American judge (1846–1925)

Walter Olds (August 11, 1846 – July 30, 1925) was an American lawyer, politician, and judge who served in the Indiana Senate and as a justice of the Indiana Supreme Court from January 7, 1889, to June 15, 1893.

==Biography==
===Early life, education, and military service===
Olds was born in Westfield Township, Morrow County, Ohio to Benjamin Olds (originally from Pennsylvania, a Methodist minister and a veteran of the War of 1812, died 1862) and Abigail Olds (née Washburne, originally from New York). Walter Olds was educated in the public and union schools of Mount Gilead, Ohio.

In 1864, during the Civil War, Olds joined the Union Army, enlisting in Company A of the 174th Ohio Infantry Regiment, which fought primarily in Tennessee and North Carolina. Olds never advanced beyond the rank of private. Olds served until the war's end.

After the war, Olds returned to Ohio and went to Columbus to attend college. Sources disagree on whether Olds went to Ohio State University or Capital University. There is also a chance he attended both schools. Regardless, Olds got his degree and, in 1867, he returned to Mount Gilead to read law at the law office of Olds & Dickey, studying under one of the firm's co-owners and Walter's brother, Major James Olds.

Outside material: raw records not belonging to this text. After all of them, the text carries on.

-- ==== Sys2Proof/Laws/Marks.lean ====
section
/-! SUPPORT. The mark unit and the camera port (Machine/Marks.lean, Machine/Camera.lean): what each operation changes, and that each
keeps the invariants. -/

set_option Elab.async false

namespace Sys2Proof.Machine

/-- The parts that a change of a trip condition may change. -/
abbrev tripParts : List Part := [.fresh, .angle, .master, .axes, .ring, .trips, .sources, .screen, .ctl, .notices]

/-- The parts that the mark unit's work on a line may change. -/
abbrev markParts : List Part := tripParts ++ [.marks, .localSteps]

theorem postMarkState_only (s : State) (i : Fin 8) : Only [.ctl, .notices] s (s.postMarkState i) := post_only s _
theorem postMarkState_keeps (s : State) (i : Fin 8) : Keeps [] s (s.postMarkState i) := post_keeps s _

/-- The mark unit's record and the trip unit's flag of it change. -/
theorem marksTrips_only (s : State) (x : MarkUnit) (b : Bool) :
    Only [.marks, .trips] s { s with marks := x, trips := { s.trips with marksLocked := b } } := by
  intro p hp
  cases p <;> first | exact absurd (by decide) hp | simp [Part.same, State.axis, State.port]

theorem marksTrips_keeps (s : State) (x : MarkUnit) (b : Bool) :
    Keeps [] s { s with marks := x, trips := { s.trips with marksLocked := b } } := by
  intro l _
  cases l <;> exact fun h => h

theorem reportMarks_only (s : State) : Only markParts s s.reportMarks := by
  unfold State.reportMarks
  dsimp only
  split
  · exact (marksTrips_only s _ _).up
  · exact Only.after (setCondition_only _ _ _) (Only.up (marksTrips_only s _ _))

theorem reportMarks_keeps (s : State) : Keeps [] s s.reportMarks := by
  unfold State.reportMarks
  dsimp only
  split
  · exact marksTrips_keeps s _ _
  · exact Keeps.after (setCondition_keeps _ _ _) (marksTrips_keeps s _ _)

theorem putChannel_only (s : State) (i : Fin 8) (c : Channel) : Only markParts s (s.putChannel i c) := by
  unfold State.putChannel
  dsimp only
  split
  · exact (setChannel_only s i c).up
  · exact Only.after (reportMarks_only _) (Only.after (postMarkState_only _ _) (Only.up (setChannel_only s i c)))

theorem putChannel_keeps (s : State) (i : Fin 8) (c : Channel) : Keeps [] s (s.putChannel i c) := by
  unfold State.putChannel
  dsimp only
  split
  · exact setChannel_keeps s i c
  · exact Keeps.after (reportMarks_keeps _) (Keeps.after (postMarkState_keeps _ _) (setChannel_keeps s i c))

/-! ## Steps (R145, R146) -/

theorem sendStep_only (s : State) (i : Fin 8) (v : Int) : Only markParts s (s.sendStep i v) := by
  unfold State.sendStep
  dsimp only
  split
  · exact Only.after (localSteps_only _ _) (Only.up (setChannel_only s i _))
  · split <;> exact Only.after (setChannel_only _ i _) (Only.up (originate_only s _ _ _))

theorem sendStep_keeps (s : State) (i : Fin 8) (v : Int) : Keeps [] s (s.sendStep i v) := by
  unfold State.sendStep
  dsimp only
  split
  · exact Keeps.after (localSteps_keeps _ _) (setChannel_keeps s i _)
  · split <;> exact Keeps.after (setChannel_keeps _ i _) (originate_keeps s _ _ _)

theorem formStep_only (s : State) (i : Fin 8) (t a : Angle) : Only markParts s (s.formStep i t a) := by
  unfold State.formStep
  dsimp only
  split
  · exact (setChannel_only s i _).up
  · exact Only.after (sendStep_only _ i _) (Only.up (setChannel_only s i _))

theorem formStep_keeps (s : State) (i : Fin 8) (t a : Angle) : Keeps [] s (s.formStep i t a) := by
  unfold State.formStep
  dsimp only
  split
  · exact setChannel_keeps s i _
  · exact Keeps.after (sendStep_keeps _ i _) (setChannel_keeps s i _)

/-! ## Repeats (R140 to R144) -/

theorem closeSpan_only (s : State) (i : Fin 8) : Only markParts s (s.closeSpan i) := by
  unfold State.closeSpan
  dsimp only
  split
  · exact (putChannel_only s i _).trans (formStep_only _ i _ _)
  · exact putChannel_only s i _

theorem closeSpan_keeps (s : State) (i : Fin 8) : Keeps [] s (s.closeSpan i) := by
  unfold State.closeSpan
  dsimp only
  split
  · exact (putChannel_keeps s i _).trans (formStep_keeps _ i _ _)
  · exact putChannel_keeps s i _

theorem arm_only (s : State) (e : Angle) (i : Fin 8) : Only markParts s (s.arm e i) := by
  unfold State.arm
  dsimp only
  split
  · exact Only.refl _ s
  · exact Only.after (setChannel_only _ i _) (Only.ite (fun _ => closeSpan_only s i) fun _ => Only.refl _ s)

theorem arm_keeps (s : State) (e : Angle) (i : Fin 8) : Keeps [] s (s.arm e i) := by
  unfold State.arm
  dsimp only
  split
  · exact Keeps.refl _ s
  · exact Keeps.after (setChannel_keeps _ i _) (Keeps.ite (fun _ => closeSpan_keeps s i) fun _ => Keeps.refl _ s)

theorem offerReference_only (s : State) (e : Option Angle) : Only markParts s (s.offerReference e) := by
  unfold State.offerReference
  dsimp only
  split
  · exact Only.refl _ s
  · split
    · exact ((setChannel_only s 0 _).up).trans (Only.foldl (fun s i => arm_only s _ i) _ _)
    · exact Only.refl _ s

theorem offerReference_keeps (s : State) (e : Option Angle) : Keeps [] s (s.offerReference e) := by
  unfold State.offerReference
  dsimp only
  split
  · exact Keeps.refl _ s
  · split
    · exact (setChannel_keeps s 0 _).trans (Keeps.foldl (fun s i => arm_keeps s _ i) _ _)
    · exact Keeps.refl _ s

theorem missWaiting_only (s : State) (i : Fin 8) : Only markParts s (s.missWaiting i) :=
  Only.ite (fun _ => putChannel_only s i _) fun _ => Only.refl _ s

theorem missWaiting_keeps (s : State) (i : Fin 8) : Keeps [] s (s.missWaiting i) :=
  Keeps.ite (fun _ => putChannel_keeps s i _) fun _ => Keeps.refl _ s

theorem leavePartial_only (s : State) (i : Fin 8) : Only markParts s (s.leavePartial i) :=
  Only.ite (fun _ => (setChannel_only s i _).up) fun _ => Only.refl _ s

theorem leavePartial_keeps (s : State) (i : Fin 8) : Keeps [] s (s.leavePartial i) :=
  Keeps.ite (fun _ => setChannel_keeps s i _) fun _ => Keeps.refl _ s

theorem closeReference_only (s : State) : Only markParts s s.closeReference := by
  unfold State.closeReference
  dsimp only
  refine Only.trans ?_ (Only.foldl leavePartial_only _ _)
  split
  · split
    · exact putChannel_only s 0 _
    · exact (putChannel_only s 0 _).trans (Only.foldl missWaiting_only _ _)
  · exact (setChannel_only s 0 _).up

theorem closeReference_keeps (s : State) : Keeps [] s s.closeReference := by
  unfold State.closeReference
  dsimp only
  refine Keeps.trans ?_ (Keeps.foldl leavePartial_keeps _ _)
  split
  · split
    · exact putChannel_keeps s 0 _
    · exact (putChannel_keeps s 0 _).trans (Keeps.foldl missWaiting_keeps _ _)
  · exact setChannel_keeps s 0 _

theorem workReference_only (s : State) (l : CameraLine) : Only markParts s (s.workReference l) := by
  unfold State.workReference
  dsimp only
  have h := ((setChannel_only s 0 { s.channel 0 with previous := some (s.look 0 l).2 }).up (m := markParts)).trans
    (offerReference_only _ (s.look 0 l).1)
  exact Only.ite (fun _ => Only.refl _ s) fun _ => Only.ite (fun _ => h.trans (closeReference_only _)) fun _ => h

theorem workReference_keeps (s : State) (l : CameraLine) : Keeps [] s (s.workReference l) := by
  unfold State.workReference
  dsimp only
  have h := (setChannel_keeps s 0 { s.channel 0 with previous := some (s.look 0 l).2 }).trans (offerReference_keeps _ (s.look 0 l).1)
  exact Keeps.ite (fun _ => Keeps.refl _ s) fun _ => Keeps.ite (fun _ => h.trans (closeReference_keeps _)) fun _ => h

theorem workFollower_only (s : State) (l : CameraLine) (i : Fin 8) : Only markParts s (s.workFollower l i) := by
  unfold State.workFollower
  dsimp only
  have h := fun c => (setChannel_only s i c).up (m := markParts)
  exact Only.ite (fun _ => Only.refl _ s) fun _ => Only.ite (fun _ => (h _).trans (closeSpan_only _ i)) fun _ => h _

theorem workFollower_keeps (s : State) (l : CameraLine) (i : Fin 8) : Keeps [] s (s.workFollower l i) := by
  unfold State.workFollower
  dsimp only
  exact Keeps.ite (fun _ => Keeps.refl _ s) fun _ =>
    Keeps.ite (fun _ => (setChannel_keeps s i _).trans (closeSpan_keeps _ i)) fun _ => setChannel_keeps s i _

/-- What the mark unit's work on a line may change. -/
theorem markLine_only (s : State) (l : CameraLine) : Only markParts s (s.markLine l) :=
  Only.after (marks_only _ _) ((workReference_only s l).trans (Only.foldl (fun s i => workFollower_only s l i) _ _))

theorem markLine_keeps (s : State) (l : CameraLine) : Keeps [] s (s.markLine l) :=
  Keeps.after (marks_keeps _ _) ((workReference_keeps s l).trans (Keeps.foldl (fun s i => workFollower_keeps s l i) _ _))

theorem marksCameraOn_only (s : State) : Only [.marks] s s.marksCameraOn := marks_only s _
theorem marksCameraOn_keeps (s : State) : Keeps [] s s.marksCameraOn := marks_keeps s _

theorem workSetMarkChannel_only (f : MarkFields) (s : State) : Only markParts s (workSetMarkChannel f s).1 := by
  unfold workSetMarkChannel
  split
  · exact Only.refl _ s
  · dsimp only
    split
    · exact Only.refl _ s
    · exact Only.ite (fun _ => ((setChannel_only s _ _).up).trans (reportMarks_only _)) fun _ =>
        (Only.after (postMarkState_only _ _) (Only.up (setChannel_only s _ _))).trans (reportMarks_only _)

theorem workSetMarkChannel_keeps (f : MarkFields) (s : State) : Keeps [] s (workSetMarkChannel f s).1 := by
  unfold workSetMarkChannel
  split
  · exact Keeps.refl _ s
  · dsimp only
    split
    · exact Keeps.refl _ s
    · exact Keeps.ite (fun _ => (setChannel_keeps s _ _).trans (reportMarks_keeps _)) fun _ =>
        (Keeps.after (postMarkState_keeps _ _) (setChannel_keeps s _ _)).trans (reportMarks_keeps _)

theorem workSetMarkUnit_only (v : Nat) (s : State) : Only [.marks] s (workSetMarkUnit v s).1 := by
  unfold workSetMarkUnit
  split
  · exact marks_only s _
  · exact Only.refl _ s

theorem workSetMarkUnit_keeps (v : Nat) (s : State) : Keeps [] s (workSetMarkUnit v s).1 := by
  unfold workSetMarkUnit
  split
  · exact marks_keeps s _
  · exact Keeps.refl _ s

/-! ## The camera port (R118 to R122) -/

/-- The issue of a trigger keeps the room of the outstanding queue and touches no pending trigger (R120). -/
theorem issue_room (n : Nat) (c : Camera) (t : Trigger) (h : c.outstanding.length ≤ 4) :
    (Camera.issue n c t).outstanding.length ≤ 4 ∧ (Camera.issue n c t).triggers = c.triggers := by
  refine ⟨?_, rfl⟩
  show ((if decide (4 ≤ c.outstanding.length) = true then c.outstanding.tail else c.outstanding) ++ [_]).length ≤ 4
  rw [List.length_append, List.length_singleton]
  split
  · rw [List.length_tail]; omega
  · next hn => simp at hn; omega

theorem issueAll_room (n : Nat) (c : Camera) (h : c.outstanding.length ≤ 4) : (Camera.issueAll n c).outstanding.length ≤ 4 := by
  have fold : ∀ (l : List Trigger) (d : Camera), d.outstanding.length ≤ 4 → (l.foldl (Camera.issue n) d).outstanding.length ≤ 4 := by
    intro l
    induction l with
    | nil => exact fun _ h => h
    | cons t l ih => exact fun d h => ih _ (issue_room n d t h).1
  exact fold _ _ h

theorem cameraUpdate_only (s : State) (e : UpdateEvent) : Only [.camera] s (s.cameraUpdate e) :=
  Only.ite (fun _ => camera_only s _) fun _ => Only.refl _ s

theorem cameraUpdate_keeps (s : State) (e : UpdateEvent) : Keeps [] s (s.cameraUpdate e) := by
  refine Keeps.ite (fun _ => camera_keeps s _ fun h => ⟨?_, ?_⟩) fun _ => Keeps.refl _ s
  · show ((List.range (min _ 8)).map _).length ≤ 8
    rw [List.length_map, List.length_range]; omega
  · exact issueAll_room e.at_ s.camera h.2

theorem handLine_only (s : State) (l : CameraLine) : Only (markParts ++ [.store]) s (s.handLine l) :=
  Only.after (capture_only _ l) (Only.up (markLine_only s l))

theorem handLine_keeps (s : State) (l : CameraLine) : Keeps [] s (s.handLine l) :=
  Keeps.after (capture_keeps _ l) (markLine_keeps s l)

theorem lineMessage_only (s : State) (bs : List Byte) : Only (markParts ++ [.store, .camera]) s (s.lineMessage bs) := by
  unfold State.lineMessage
  dsimp only
  split
  · split
    · exact Only.after (handLine_only _ _) (Only.up (camera_only s _))
    · exact (camera_only s _).up
  · exact (camera_only s _).up

theorem lineMessage_keeps (s : State) (bs : List Byte) : Keeps [] s (s.lineMessage bs) := by
  unfold State.lineMessage
  dsimp only
  split
  · split
    · refine Keeps.after (handLine_keeps _ _) (camera_keeps s _ fun h => ⟨h.1, ?_⟩)
      show (s.camera.outstanding.drop _).length ≤ 4
      rw [List.length_drop]; exact Nat.le_trans (Nat.sub_le _ _) h.2
    · exact camera_keeps s _ fun h => h
  · exact camera_keeps s _ fun h => h

theorem Camera.turn_room (c : Camera) (on : Bool) (a : Angle) (h : c.triggers.length ≤ 8 ∧ c.outstanding.length ≤ 4) :
    (c.turn on a).triggers.length ≤ 8 ∧ (c.turn on a).outstanding.length ≤ 4 := by
  unfold Camera.turn
  repeat' split
  all_goals first | exact h | exact ⟨Nat.zero_le _, Nat.zero_le _⟩

/-- A map, the stored count and the camera record change. -/
theorem storeCamera_only (s : State) (x : Store) (c : Camera) (hp : x.pages = s.store.pages) :
    Only [.store, .camera] s { s with store := x, camera := c } := by
  intro p hp
  cases p <;> first | exact absurd (by decide) hp | simp [Part.same, State.axis, State.port, *]

theorem applyCamera_only (s : State) (f : CameraFields) :
    Only [.angle, .master, .ring, .store, .pages, .screen, .ctl, .notices, .camera] s (s.applyCamera f) := by
  unfold State.applyCamera
  dsimp only
  refine Only.after (storeCamera_only _ _ _ (by rfl)) (Only.after (setMap_only _ 0 _) ?_)
  exact Only.ite (fun _ => (drainWrites_only s 0).up) fun _ => Only.refl _ s

theorem applyCamera_keeps (s : State) (f : CameraFields) : Keeps [] s (s.applyCamera f) := by
  unfold State.applyCamera
  dsimp only
  have h1 : ∀ c : Bool, Keeps [] s (if c = true then s.drainWrites 0 else s) := fun c =>
    Keeps.ite (fun _ => drainWrites_keeps s 0) fun _ => Keeps.refl _ s
  generalize decide (f.width ≠ s.camera.width ∨ f.pitch ≠ s.camera.pitch) = changed
  have h1 := h1 changed
  generalize (if changed = true then s.drainWrites 0 else s) = s1 at h1 ⊢
  have h2 := h1.trans (setMap_keeps s1 0 ({ s1.map 0 with slotCount := captureSlots f.pitch s1.store.decimation }.hide fun _ => changed)
    (by rfl))
  generalize s1.setMap 0 _ = s2 at h2 ⊢
  have h3 := h2.trans (store_keeps s2 { s2.store with stored := f.width / s2.store.hStep } (by rfl) (by exact fun h => h))
  exact h3.trans (camera_keeps { s2 with store := { s2.store with stored := f.width / s2.store.hStep } }
    ({ s2.camera with width := f.width, pitch := f.pitch }.turn f.on s.angle.previousAngle) fun h =>
      Camera.turn_room { s2.camera with width := f.width, pitch := f.pitch } _ _ h)

theorem workSetCamera_only (f : CameraFields) (s : State) :
    Only [.angle, .master, .ring, .store, .pages, .screen, .ctl, .notices, .camera, .marks] s (workSetCamera f s).1 := by
  unfold workSetCamera
  dsimp only
  split
  · exact Only.refl _ s
  · split
    · exact Only.refl _ s
    · split
      · exact Only.refl _ s
      · exact Only.ite (fun _ => Only.after (marksCameraOn_only _) (Only.up (applyCamera_only s f))) fun _ =>
          (applyCamera_only s f).up

theorem workSetCamera_keeps (f : CameraFields) (s : State) : Keeps [] s (workSetCamera f s).1 := by
  unfold workSetCamera
  dsimp only
  split
  · exact Keeps.refl _ s
  · split
    · exact Keeps.refl _ s
    · split
      · exact Keeps.refl _ s
      · exact Keeps.ite (fun _ => Keeps.after (marksCameraOn_keeps _) (applyCamera_keeps s f)) fun _ => applyCamera_keeps s f

end Sys2Proof.Machine
end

In 1869, Olds was admitted to the Indiana bar. He moved to Columbia City, Indiana and began a private practice in partnership with a local lawyer and state senator named A.Y. Hooper. In 1873, a recent graduate of Wabash College named Thomas R. Marshall read law under Olds's guidance and tutelage at his Columbia City office. Marshall later was elected Governor of Indiana and then U.S. Vice President during the administration of Woodrow Wilson.

===Political and judicial career===
A member of the Republican Party, Olds served in the Indiana Senate from 1877 to 1879, representing Whitley and Kosciusko counties. He also served as judge of the state's 33rd Circuit Court from 1885 to 1888.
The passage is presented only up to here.